According to the UN, since the civil war started in Sudan in 2023 more than 13,900 people have been killed, with 27,700 people injured and more than 13 million forced to flee their homes due to the widespread violence. More than half the population of Sudan faced crisis or worse conditions of food insecurity between June and September this year and famine is projected during the following season, between October 2024 and February 2025. People need access to safe shelter, healthcare services, food and water. The intensity of the conflict has been steadily rising, meaning more hunger, fatalities and people having to flee.

As many of your Lordships are aware—here I declare my interest—my focus is on those who are caught up in conflict through no fault of their own, particularly women who are widowed or abandoned. They are ostracised by the community and unable to care for themselves and their children. In poor countries and conflict zones, women, single mothers and widows are invariably at the bottom of the pile, destitute and vulnerable to abuse and exploitation. Since conflicts involve high mortality among men, the number of families left exposed is much greater than usual. It is important that we see the suffering in Sudan not just as numbers but as people with particular needs; we need to tailor our intervention in ways that address their situation in the community, as well as the overall need for water, food, medicines and other essentials.

However, neither money nor the United Kingdom on its own can change the tragedy that afflicts Sudan.

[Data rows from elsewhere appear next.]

-- ==== Sys2Proof/Machine/State.lean ====
section
/-! DEFINITION. The state of the module as plain data, why a command can stop, and the state at reset. Registers of R36 live in `regs`,
each at its address; everything else the manual gives a part of the module stands in that part's own structure (Machine/Parts). -/

namespace Sys2Proof.Machine

/-- Faults. No command of the module stops it: the manual gives every row an effect, and a command that does not apply changes
nothing (log entry 2). The type therefore has no constructor. -/
inductive Fault where
  deriving DecidableEq, Repr

/-- Refusals. -/
inductive Refusal where
  /-- A row that has no meaning yet, by its mnemonic. Raised by no arm: every row has its meaning. Safe. -/
  | notModelled (mnemonic : String)
  deriving DecidableEq, Repr

/-- The module. -/
structure State where
  /-- commands that wait, first in first out -/
  pending : List Instr
  /-- registers of control register space by address, status fields included; an absent one holds its reset value (R9–R12, R36) -/
  regs : SMap Word
  /-- bytes of DRAM and fabric SRAM by physical address; an absent one reads as `memDefault` (R31–R33) -/
  mem : List Host.Cell
  /-- the model's own: number of the next free value -/
  free : Nat
  /-- the model's own: microseconds passed while no command waited -/
  tick : Nat
  /-- variant, in the order of R1 -/
  variant : Nat
  /-- module-wide vendor features in effect, by identifier (R111) -/
  feat : SMap Nat
  pbk : Pbk
  pow : Pow
  nv : Nvme
  ftl : Ftl
  media : Media
  ten : Ten
  prog : Progs
  dram : Dram
  mat : Mat
  comp : Comp
  scan : Scans
  dig : Dig
  keys : Keys
  sch : Sch
  /-- cores by the index of R508, and compute clusters; an absent one is as it leaves reset -/
  cores : SMap Core
  clus : SMap Clus
  net : Net
  mgt : Mgt
  /-- what register access and the debug link keep between accesses (R9, R37, R507) -/
  bus : BusSt
  /-- totals since power-on of counters that smaller resets have cleared, by register -/
  acc : SMap Nat
  /-- lines dirty in a cluster's caches, by address / 64 (R286) -/
  dirty : SMap DirtyLine
  deriving DecidableEq, Repr

/-- The module as it leaves manufacture, in Dark: no input, every register at its reset value, memory empty. -/
def State.reset : State where
  pending := []
  regs := []
  mem := []
  free := 0
  tick := 0
  variant := 1
  feat := []
  pbk := Pbk.reset
  pow := Pow.reset
  nv := Nvme.reset
  ftl := Ftl.reset
  media := Media.reset
  ten := Ten.reset
  prog := Progs.reset
  dram := Dram.reset
  mat := Mat.reset
  comp := Comp.reset
  scan := Scans.reset
  dig := Dig.reset
  keys := Keys.reset
  sch := Sch.reset
  cores := []
  clus := []
  net := Net.reset
  mgt := Mgt.reset
  bus := BusSt.reset
  acc := []
  dirty := []

end Sys2Proof.Machine
end

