-- ==== Sys2Proof/Machine/I3cOps.lean ====
section
/-! DEFINITION. What the I3C target does with messages for the bus owner: in-band interrupts and the messages that wait to be read
(R467–R470). -/

namespace Sys2Proof.Machine

/-- In-band interrupts of the last second; a tick of the model is 1 µs. -/
def recentIbis (s : State) : List Nat := s.mgt.ibis.filter (fun t => decide (s.tick < t + 1000000))

/-- An in-band interrupt leaves: it is counted and its moment kept. -/
def sendIbi (s : State) : State :=
  cntAdd Reg.MGT_CNT_IBI 32 1 { s with mgt := { s.mgt with ibis := recentIbis s ++ [s.tick] } }

/-- An in-band interrupt is due: it is raised, or deferred and counted while 100 of the last second stand (R469). Without a dynamic
address, or disabled, the target raises none. -/
def raiseIbi (s : State) : State :=
  if fget Fl.MGT_I3C_IBI_EN s = 0 ∨ fget Fl.MGT_I3C_DA_VALID s = 0 then s
  else if (recentIbis s).length < 100 then sendIbi s
  else cntAdd Reg.MGT_CNT_IBI_DEFER 32 1 { s with mgt := { s.mgt with ibiWait := s.mgt.ibiWait + 1 } }

/-- A message for the bus owner joins those waiting to be read. -/
def postMctp (m : List Byte) (s : State) : State := raiseIbi { s with mgt := { s.mgt with outbox := s.mgt.outbox ++ [m] } }

/-- The response to a request: the bus owner has read what waited before it. -/
def replyMctp (m : List Byte) (s : State) : State := raiseIbi { s with mgt := { s.mgt with outbox := [m] } }

/-- A result of an admin command tunnelled over NVMe-MI: kept, and sent as message type 4 (R471). -/
def tunnelResult (sct sc dw0 : Nat) (data : List Byte) (s : State) : State :=
  postMctp ([4, 0] ++ leBytes 4 dw0 ++ leBytes 2 (2 * sc + 512 * sct) ++ data)
    { s with mgt := { s.mgt with done := s.mgt.done ++ [⟨sct, sc, dw0, data⟩] } }

end Sys2Proof.Machine
end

We are spending nearly a quarter of a billion pounds in this part of the world this year alone. During her visit to the region recently the Development Minister, Anneliese Dodds, rightly called on the warring parties to stop using starvation as a weapon of war. She also pointed out that most of those suffering are invisible. This brings us back to the individuals, many of them mothers and children, suffering in the shadows; they are invisible and without hope.

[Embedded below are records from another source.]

-- ==== Sys2Proof/Machine/DigestOps.lean ====
section
/-! DEFINITION. The digest engine: contexts fed by words, state blobs and digest letters; rows DIGEST_CLAIM to
DIGEST_LETTER and CONTEXT_ALARM (R257–R267, R275). -/

namespace Sys2Proof.Machine

/-! ### Contexts -/

/-- Context `c`. -/
def digCtx (c : Nat) (s : State) : DigCtx := SMap.getD s.dig.ctxs c DigCtx.fresh

/-- Replaces context `c`. -/
def setDigCtx (c : Nat) (x : DigCtx) (s : State) : State := { s with dig := { s.dig with ctxs := SMap.putD DigCtx.fresh s.dig.ctxs c x } }

/-- STATE of a context. -/
def digState (c : Nat) (s : State) : Nat := fget (Fl.DIG_CTX_STATUS_STATE c) s

/-- A free pool context serves letters (R259). -/
def letterCtx (s : State) : Bool := (List.range 16).any (fun c => 6 ≤ c && digState c s == 0)

/-- Digest letters that have reached the engine and wait for a context. -/
def lettersWaiting (s : State) : Nat :=
  s.dig.waiting.length + (if letterCtx s then 0 else (s.sch.letters.filter (fun l => l.target == 3 && l.state == .running)).length)

/-- DIG.STATUS: the pool contexts in state free, and the letters that wait, saturating at 31. -/
def showFree (s : State) : State :=
  s |> fset Fl.DIG_STATUS_FREE (((List.range 16).map (fun c => if 6 ≤ c ∧ digState c s = 0 then 2 ^ c else 0)).sum)
    |> fset Fl.DIG_STATUS_LETTERS_WAIT (Nat.min (lettersWaiting s) 31)

/-- Sets STATE. -/
def setDigState (c st : Nat) (s : State) : State := showFree (fset (Fl.DIG_CTX_STATUS_STATE c) st s)

/-- The result registers. -/
def setResult (c : Nat) (bs : List Byte) (s : State) : State :=
  forN (fun j t => wr (Reg.DIG_CTX_RESULT c j) (BitVec.ofNat 64 (fieldAt bs (8 * j) 8)) t) 8 s

/-- Everything of the message in a context is zeroed (R264). -/
def wipeCtx (c : Nat) (s : State) : State :=
  s |> setDigCtx c DigCtx.fresh |> wr (Reg.DIG_CTX_COUNT c) 0 |> setResult c [] |> fset (Fl.DIG_CTX_STATUS_BUSY c) 0

/-- A fault clears the context: STATE error, ERR the cause (R264). -/
def clearCtx (c err : Nat) (s : State) : State :=
  s |> wipeCtx c |> fset (Fl.DIG_CTX_STATUS_ERR c) err |> setDigState c 4 |> raiseEvent 0x0A 0 Fl.DIG_EVENT_CLEARED

/-- The agent owns the context (R258, R260): control cores 0–3, management 4–5, the claimer of a pool context; the debug
link is exempt. -/
def ownsCtx (c req : Nat) (s : State) : Bool :=
  req == 0x11 || (if c < 4 then decide (req ≤ 0x0B) else if c < 6 then req == 0x10 else fget (Fl.DIG_CTX_STATUS_OWNER c) s == req && digState c s != 0)

/-- A write by another agent: bus error and postmark (R260). -/
def foreignWrite (addr req size : Nat) (s : State) : State :=
  busError addr req size (raiseEvent 0x0A 0 Fl.DIG_EVENT_FOREIGN s)

/-- The digest block answers: domain PD26 is powered. -/
def digUp (s : State) : Bool := pdOn 26 s

/-- The result of a context's message, plain or HMAC. -/
def digResult (alg : Nat) (hm : Bool) (key msg : List Byte) : List Byte := if hm then hmac alg key msg else digest alg msg

/-- The message ends: the result stands, STATE done. -/
def finishCtx (c : Nat) (msg : List Byte) (s : State) : State :=
  let r := digResult (fget (Fl.DIG_CTX_CTRL_ALG c) s) (fget (Fl.DIG_CTX_CTRL_HMAC c) s == 1) (digCtx c s).key msg
  s |> setDigCtx c { digCtx c s with key := [], msg := [], held := none } |> setResult c r
    |> fset (Fl.DIG_CTX_STATUS_BUSY c) 0 |> setDigState c 3

/-- `n` message bytes are absorbed. -/
def countBytes (c n : Nat) (s : State) : State :=
  s |> wr (Reg.DIG_CTX_COUNT c) (rd (Reg.DIG_CTX_COUNT c) s + BitVec.ofNat 64 n) |> cntAdd Reg.DIG_CNT_BYTES 64 n

/-- Declared length; none when all ones. -/
def digDecl (c : Nat) (s : State) : Option Nat :=
  let v := (rd (Reg.DIG_CTX_DECL c) s).toNat
  if v = 2 ^ 64 - 1 then none else some v

/-- Bytes join the message; a block filled sets BUSY (R263). A word held back fills the block only when the next word releases it (DESIGN CHOICE,
log 65). -/
def absorb (c : Nat) (bs : List Byte) (s : State) : State :=
  let x := digCtx c s
  let m := x.msg ++ bs
  let s1 := countBytes c bs.length (setDigCtx c { x with msg := m } s)
  if m.length % digBlock (fget (Fl.DIG_CTX_CTRL_ALG c) s) = 0 then fset (Fl.DIG_CTX_STATUS_BUSY c) 1 s1 else s1

/-! ### State blobs (R265) -/

/-- A new state blob: 512 bytes whose format is private (R265). -/
def newBlob (alg : Nat) (hm : Bool) (x : DigCtx) (decl : Nat) (s : State) : DigBlob × State :=
  (⟨freeBytes 512 s, alg, hm, x.key, x.msg, x.held, decl⟩, { s with free := s.free + 512 })

/-- A blob is remembered with the bytes it was written as. -/
def keepBlob (b : DigBlob) (s : State) : State := { s with dig := { s.dig with blobs := b :: s.dig.blobs } }

/-- The blob whose bytes lie at an address, since the last Rise. -/
def blobOf (bs : List Byte) (s : State) : Option DigBlob := s.dig.blobs.find? (fun b => b.image == bs)

/-! ### Digest letters (R259, R266) -/

/-- Bytes 7 and 63:56 of a digest descriptor. -/
def letterEnds (sp : Space) (addr st count : Nat) (s : State) : State :=
  writeSpace sp (addr + 56) (leBytes 8 count) (writeSpace sp (addr + 7) (leBytes 1 st) s)

/-- A descriptor breaks R266 (status 4). -/
def digDescBad (bs : List Byte) : Bool :=
  let fl := fieldAt bs 1 1
  let start := fl % 2 == 1
  let kl := fieldAt bs 2 1
  decide (4 < fieldAt bs 0 1) || decide (16 ≤ fl) || fieldAt bs 3 1 != 0 || fieldAt bs 6 1 != 0 ||
  (if start && fl / 8 % 2 == 1 then kl == 0 || decide (128 < kl) || decide (digBlock (fieldAt bs 0 1) < kl) else kl != 0) ||
  fieldAt bs 8 8 % 64 != 0 || (fieldAt bs 8 8 == 0 && !(start && fl / 2 % 2 == 1)) ||
  (fl / 4 % 2 == 1 && (fieldAt bs 4 2 == 0 || decide (4096 < fieldAt bs 4 2)))

/-- One digest letter: the status it ends with. -/
def digestLetter (sp : Space) (addr : Nat) (s : State) : Nat × State :=
  match readSpace sp addr 64 s with
  | none => (5, s)
  | some bs =>
    let stop (st n : Nat) : Nat × State := (st, letterEnds sp addr st n s)
    if digDescBad bs then stop 4 0
    else
      let alg := fieldAt bs 0 1
      let fl := fieldAt bs 1 1
      let hm := fl / 8 % 2 == 1
      let blobA := fieldAt bs 8 8
      let srcLen := fieldAt bs 24 8
      let decl := fieldAt bs 32 8
      let base : Option (Option DigBlob) :=
        if fl % 2 = 1 then
          (if hm then (readSpace sp (fieldAt bs 40 8) (fieldAt bs 2 1) s).map (fun k => some ⟨[], alg, hm, k, [], none, decl⟩)
           else some (some ⟨[], alg, hm, [], [], none, decl⟩))
        else (readSpace sp blobA 512 s).map (fun b => (blobOf b s).filter (fun x => x.alg == alg && x.hmac == hm))
      match base with
      | none => stop 5 0
      | some none => (7, letterEnds sp addr 7 0 (raiseEvent 0x0A 0 Fl.DIG_EVENT_BLOB_REFUSED s))
      | some (some b) =>
        let n0 := b.msg.length
        if decl ≠ 2 ^ 64 - 1 ∧ decl < n0 + srcLen then stop 3 n0
        else match cpieces sp (fl / 4 % 2 == 1) (fieldAt bs 16 8) srcLen (fieldAt bs 4 2) s with
          | none => stop 5 n0
          | some none => stop 4 n0
          | some (some ps) =>
            match readPieces sp ps s with
            | none => stop 5 n0
            | some src =>
              let msg := b.msg ++ src
              if fl / 2 % 2 = 1 then
                if decl ≠ 2 ^ 64 - 1 ∧ msg.length < decl then stop 2 n0
                else if writable sp (fieldAt bs 48 8) (digLen alg) s = false then stop 5 n0
                else (0, letterEnds sp addr 0 msg.length
                  (writeSpace sp (fieldAt bs 48 8) (digResult alg hm b.key msg) (cntAdd Reg.DIG_CNT_BYTES 64 src.length s)))
              else if writable sp blobA 512 s = false then stop 5 n0
              else
                let p := newBlob alg hm ⟨[], b.key, msg, none⟩ decl s
                (1, letterEnds sp addr 1 msg.length
                  (writeSpace sp blobA p.1.image (keepBlob p.1 (cntAdd Reg.DIG_CNT_BYTES 64 src.length p.2))))

/-- The letters that waited are served in arrival order once a context is free (R259): each takes it, ends and frees it. -/
def serveLetters (s : State) : State :=
  if letterCtx s then
    showFree (forEach (fun l t => (digestLetter l.1 l.2 t).2) s.dig.waiting { s with dig := { s.dig with waiting := [] } })
  else s

/-! ### Operations of CTX_CTRL (R275) -/

/-- Pool contexts claimed. -/
def claimed (s : State) : Nat := ((List.range 16).filter (fun c => 6 ≤ c && digState c s != 0 && fget (Fl.DIG_CTX_STATUS_OWNER c) s != 0x20)).length

/-- CLAIM (R258): the first claim of a free pool context wins; others, and those beyond CLAIM_MAX, are ignored. -/
def digClaim (c req : Nat) (s : State) : State :=
  if c < 6 then writeIgnored (Reg.DIG_CTX_CTRL c) req 0x60 s
  else if digState c s ≠ 0 ∨ fget Fl.DIG_CFG_CLAIM_MAX s ≤ claimed s then s
  else s |> fset (Fl.DIG_CTX_STATUS_OWNER c) req |> setDigState c 1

This factor is all too familiar to those who support marginalised widows around the world. In 2015, the World Widows Report recorded more than 700,000 widows in Sudan. It also noted the high level of child marriage in the country, with the age range for widowhood starting at 12. There is no doubt that the numbers involved have significantly grown since, particularly in the past 17 months. The most important lesson we learned from the report was not what we already knew—although it remains the only global, country-by-country compilation of data and research about widows—but how little we know, and how that hampers us in bringing about the changes that are desperately needed.

This was reinforced by Not Leaving Widows Behind, a study of 11 countries across Asia, Africa and South America by University of Cambridge researchers, commissioned by the Loomba Foundation, which we published last week. This concluded, first, that we cannot hope to achieve the United Nations global goals for sustainable development without addressing the plight of those who are most in need; and, secondly, that we cannot address their plight effectively without substantially increasing our research and data-gathering to understand what is going on.

This certainly applies to the continuing tragedy in Sudan. I applaud the Government’s approach of engaging with all parties to de-escalate the conflict through the Security Council, the G7 and directly supporting the aid agencies in their work. I am heartened by the importance attached by the Minister to understanding what is happening on the ground. My appeal to the Government is that we redouble our efforts to gain access through wider and much-needed research, to gather evidence so that we can deliver the right support where it is most needed and avert further catastrophe.